Aunque permanezca el ancien regime. A pesar de la amarga multiplicación de los pobres y la vergonzosa concentración de la riqueza en una minoría oligárquica, aspirantes a la plutocracia, satisfechos en la inmovilidad, en la parálisis política, en el marasmo de una economía que se vanagloria de su solidez, del orden fiscal que es guardián del orden establecido. Por un instante parecieron suspender el recuento de victorias gloriosas en la guerra contra el crimen organizado. La revolución es la revolución, dijo Luis Cabrera cuando los dueños del dinero se quejaron. La contrarrevolución es la contrarrevolución, dice la clase gobernante, la derecha que no sólo osa decir su nombre, sino se vanagloria de ser lo que es.

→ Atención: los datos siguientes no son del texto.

/-- TRANSOM_PERIOD_TRIGGER: served time has reached a whole multiple of PERIOD ms (R101); the register's PERIOD holds at each instant
(R105). (DEDUCED, log entry 31). -/
def State.transomPeriod (s : State) : State :=
  let p := s.fld CONV_TSEQ_CTRL CONV_TSEQ_CTRL_PERIOD
  let at_ := ceilDiv (periodOf (max 1 p) s.served * p * 2 ^ 80) 1000
  if p = 0 ∨ at_ ≤ s.acq.transom.lastPeriodAt then s else (s.onTransom fun x => { x with lastPeriodAt := at_ }).transomTrigger

/-- The meaning of TRANSOM_PERIOD_TRIGGER. -/
def execTransomPeriodTrigger (t : Nat) (s : State) : Host.Outcome State Fault Refusal := event t State.transomPeriod s

/-- TRIG_IN_EDGE on input `j`: stamped for its consumers, and a rising edge on an enabled input triggers the transom (R101;
07_panes_and_triggers.md R227). -/
def State.trigInEdge (s : State) (j : Nat) (falling : Bool) : State :=
  let s := s.edgeStamp (0x22 + j) falling []
  if !falling && bit (s.fld CONV_TSEQ_CTRL CONV_TSEQ_CTRL_TRIG_IN_EN) j then s.transomTrigger else s

/-- The meaning of TRIG_IN_EDGE. -/
def execTrigInEdge (t : Nat) (j : Fin 4) (falling : Bool) (s : State) : Host.Outcome State Fault Refusal := event t (State.trigInEdge · j falling) s

/-- TRANSOM_START: a write of 1 to START (R101). -/
def execTransomStart (t : Nat) (s : State) : Host.Outcome State Fault Refusal := event t State.transomTrigger s

/-- TRANSOM_COMMIT: a write of 1 to COMMIT (R105). -/
def State.transomCommit (s : State) : State := s.setFld CONV_TSEQ_CTRL CONV_TSEQ_CTRL_COMMIT 1

/-- The meaning of TRANSOM_COMMIT. -/
def execTransomCommit (t : Nat) (s : State) : Host.Outcome State Fault Refusal := event t State.transomCommit s

/-- The control word is written, but for START and COMMIT; PERIOD counts from here. -/
def State.setTseqCtrl (s : State) (w : Word) : State :=
  (s.wr CONV_TSEQ_CTRL (setBits (setBits w CONV_TSEQ_CTRL_START 0) CONV_TSEQ_CTRL_COMMIT (s.fld CONV_TSEQ_CTRL CONV_TSEQ_CTRL_COMMIT))).onTransom
    fun x => { x with lastPeriodAt := s.served }

/-- TRANSOM_SEQUENCE (0x2002), R105, R109. -/
def bodyTransomSequence : Body := fun _ ps s =>
  let first := num ps 0 1
  let count := num ps 1 1
  let f := num ps 2 1
  let w := word (num ps 4 4)
  let es := (wordsOf (ps.drop 8) count).map word
  checked s
    [need (decide (first < 64) && decide (count ≤ 64) && decide (first + count ≤ 64) && decide (f < 4) && zeroAt ps 3 1) stBAD_PARAM,
     need (bits w.toNat 10 2 == 0 && bits w.toNat 6 2 == 0 && es.all tseqOk) stBAD_PARAM]
    (let s := ((List.range count).zip es).foldl (fun s e => s.wr (CONV_TSEQ (first + e.1)) e.2) s
     let s := s.setTseqCtrl w
     let s := if bit f 0 then s.transomCommit else s
     ok (if bit f 1 then s.transomTrigger else s))

/-- The meaning of TRANSOM_SEQUENCE. -/
def execTransomSequence (t : Nat) (p : Packet) (s : State) : Host.Outcome State Fault Refusal := command 0x2002 bodyTransomSequence t p s

/-- TRANSOM_URGENT (0x2003), R103, R110: the reply follows the entry's last conversion. (DEDUCED, log entries 10 and 29). -/
def bodyTransomUrgent : Body := fun c ps s =>
  let w := word (num ps 0 4)
  checked s [need (tseqOk (setBits w CONV_TSEQ_LAST 0)) stBAD_PARAM, need s.transomRuns stBAD_STATE,
             need (decide (s.acq.transom.urgent.length < 4)) stBUSY]
    (.quiet (s.urgentRequest ⟨w, some c⟩))

/-- The meaning of TRANSOM_URGENT. -/
def execTransomUrgent (t : Nat) (p : Packet) (s : State) : Host.Outcome State Fault Refusal := command 0x2003 bodyTransomUrgent t p s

Para no extrañar a don Porfirio y reivindicar al apóstol Madero en nombre de la democracia que vino, faltaba el globo de Cantoya: y cientos de globos ascendieron al cielo sobre León Guanajuato, cuna de la cristiada, nido del sinarquismo. Y la reapertura de Bellas Artes fue escenario de la fuerza de la memoria, de la imposibilidad de negar o rehacer el proceso histórico al gusto del vencedor. La locura del totalitarismo estalinista borró toda imagen, toda fotografía, toda mención de León Trotsky, actor principalísimo y autor de la Revolución Rusa, organizador de los soviets y del ejército soviético que enfrentó la guerra civil que siguió a la revolución: imposible; disolvieron ya a la Unión Soviética y Trotsky vive, presente en la realidad y en la memoria histórica. En México encontró refugio y aquí lo encontró su asesino. Una noche asistió a Bellas Artes y la fuerza de su presencia bastó para silenciar a la vieja burguesía y a la aristocracia pulquera que empezaron siseos y acabaron por aplaudirlo tímidamente.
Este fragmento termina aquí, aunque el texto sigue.